Black Box Approach: DUT is verified without knowing the design details. This approach is suitable to verify pre-validated IP blocks at the SOC level. White Box Approach: DUT is verified with detailed knowledge of the design. This approach is suitable to verify new IP blocks. Gray Box Approach: DUT is verified with some knowledge of the design. It is a midpoint approach and is suitable for modified IP blocks.

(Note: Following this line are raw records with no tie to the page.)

-- ==== Sys2Proof/Tests/Slice0.lean ====
section
/-! SUPPORT. Slice0.lean: the model's own tests. Operands no command can have, worked examples of the specification, the
queue, and for every statement with premises states and operands that meet all of them together. -/
namespace Sys2Proof.Tests

-- one kernel evaluation after another: side by side they need more threads than the check has memory for
set_option Elab.async false

open Sys2Proof Sys2Proof.Machine

/-- The device of reset, but ACTIVE. -/
def up : State := { State.reset with pw.phase := .active }

/-- The state a command answers. -/
def nextOf (o : Host.Outcome State Fault Refusal) : State := match o with | .next t => t | _ => State.reset

def asleep (s : State) : State := { s with pw.phase := .sleep }

def ovlOn (s : State) (ch : Nat) : State := { s with cells.ovl := [(ch, { (default : Ovl) with on := true })] }

/-- ACTIVE with the configuration guard armed. -/
def armed : State := up.set CFGGUARD.STATUS.STATE 1

/-- Subscribed to step 1 from step 3 of its stair. -/
def subs : State :=
  { ((((up.setReg XACT.POSUP.addr 0x8003#16).setB CURR.SUB.EN true).set CURR.SUB.STEP 1).setB QUEUE.STATUS.LEAN false).setB TIME.STATUS.ALIGNED true with
    xact.plan := [(1, 1#16), (8, 0x2000#16), (9, 1#16)] }

/-- A block of step 1's current sensor, in a slot that `subs` accepts. -/
def blk : Slot :=
  slotSeal { (default : Slot) with
    type := 1, ver := 1, queue := 2,
    payload := [0, 0, 0, 0, 1, 0, BitVec.ofNat 8 (subs.used { CELLCFG.FINE.OSR with lo := 0, w := 9 }), 7] }

/-- ADC A with cell 1 in entry 0. -/
def auxUp : State := up.setReg AUXA.ENTRY0.addr 0x8005#16

/-- ADC A being disabled: EN is written 0 and still in use. -/
def auxOff : State := { up.setB AUXA.CTRL.EN false with held := [(AUXA.CTRL.EN.addr, some (up.reg AUXA.CTRL.EN.addr))] }

/-- A diagnostic tread of groups 2 and 3. -/
def diagUp : State := { up with diag.groups := some (2, 3) }

/-- The limits in use offered as their own replacement, with their check word. -/
def tight : State :=
  let s := (List.range 10).foldl (fun s i => s.setReg (SAFE.NEWOVLIM.plus i).addr (up.limWords.getD i 0)) up
  s.set2 SAFE.TCRC0 (crc32 (wordBytes s.candWords)).toNat

/-- A test tread of a unit that drives the output stage. -/
def stage : State := ((up.set BAN.ROLE.MODE 1).setB BAN.ROLE.USED true).setB BAN.STATUS.OVSOK true

/-- An active plan that gives slot 70 of DN-TX to queue 5. -/
def planned : State := { up.setB QUEUE.STATUS.LEAN false with xact.plan := [(1, 1#16), (8, 0x1046#16), (9, 5#16)] }

/-- In link-up on the UP port, with its stair number set. -/
def cmdUp : State := (up.set LINK.UPSTAT.STATE 6).setB XACT.STATUS.SIDSET true

/-- `cmdUp` without room for a response. -/
def cmdFull : State := { cmdUp with xact.depthUse := [(3, some 0)], xact.depth := [(3, some 0)] }

/-- A command for this device, in a slot with its CRC (R323, R351). -/
def cmd (op count addr : Nat) (data : List Word) (flags : Byte) : Cmd :=
  ⟨.up, slotSeal { (default : Slot) with
    type := 2, ver := 1, len := 128,
    payload := leBytes 1 op ++ [flags, 0, 0, 0] ++ leBytes 1 count ++ leBytes 2 addr ++ wordBytes data }⟩

/-- A WRITE without words, which is out of range. -/
def wr : Cmd := cmd 2 0 0 [] 0

/-- `planned` with the DN port up and a block in queue 5. -/
def queued : State :=
  { (planned.set LINK.DNSTAT.STATE 6) with
    link.dn.before := true, xact.queues := [(5, ⟨[{ (default : Block) with bytes := [1, 2, 3], up := true, dn := true }], 1⟩)] }

/-- A reply with channel 1's reading of 0. -/
def frame : TipolFrame := ⟨true, 8000, List.replicate 5 300, [1800, 1600, 1600, 1600, 200 * (tipCrc4 [1, 0, 0, 0] + 8)], true⟩
def isNext (o : Host.Outcome State Fault Refusal) : Bool := match o with | .next _ => true | _ => false

theorem nextOf_eq {o : Host.Outcome State Fault Refusal} (h : isNext o = true) : o = .next (nextOf o) := by
  cases o <;> simp_all [isNext, nextOf]

/-- Asleep, with a wake event in the queue. -/
def sleeping : State := { State.reset with pw.phase := .sleep, pending := [.wakePin] }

The test vectors that are written to verify the DUT can be either directed or constrained random. Directed testing involves targeting the test vectors towards a particular feature or functionality. In constrained random testing, legal combination of test vectors are fed into the design. Constrained random testing needs to be combined with some form of verification coverage methodology to ensure that the needed design space is covered. While simulation is the most common verification method used by IP and SOC designers, it suffers from speed limitations. Simulation also cannot exhaustive cover all possible cases. Modern SOCs have both digital and analog blocks on the same chip. For example the IO controller and the physical layer are both integrated on the same SOC. The IO controller primarily comprises of digital logic while the physical layer comprises of predominantly analog logic. To ensure the flow validation between the digital and the analog blocks, AMS simulation is carried out. In this methodology, the digital logic is represented as RTL using HDL while the analog blocks are represented as netlist at the transistor level. AMS simulation is very slow and hard to debug.One of the biggest limitation of simulation is the inability to cover the entire design state space. The verification is as good as the test vectors that are applied. If these test vectors miss any legal cases, there could be bugs left in the design. This limitation is partially overcome by deploying constrained random verification but even that approach is not exhaustive. Formal property verification (FPV) tries to overcome this limitation. In formal verification, a property capturing the legal or illegal state of a design is written by the designer. Legal input sequences are modelled as input constraints. The formal verification tool uses exhaustive mathematical approach to either prove that the property cannot be violated or provide a counter example to demonstrate the path to violate the property. FPV traditionally has suffered from state space explosion. But, with advent of new algorithms and availability of compute with large memory foot print FPV is gaining acceptance with a lot of design teams.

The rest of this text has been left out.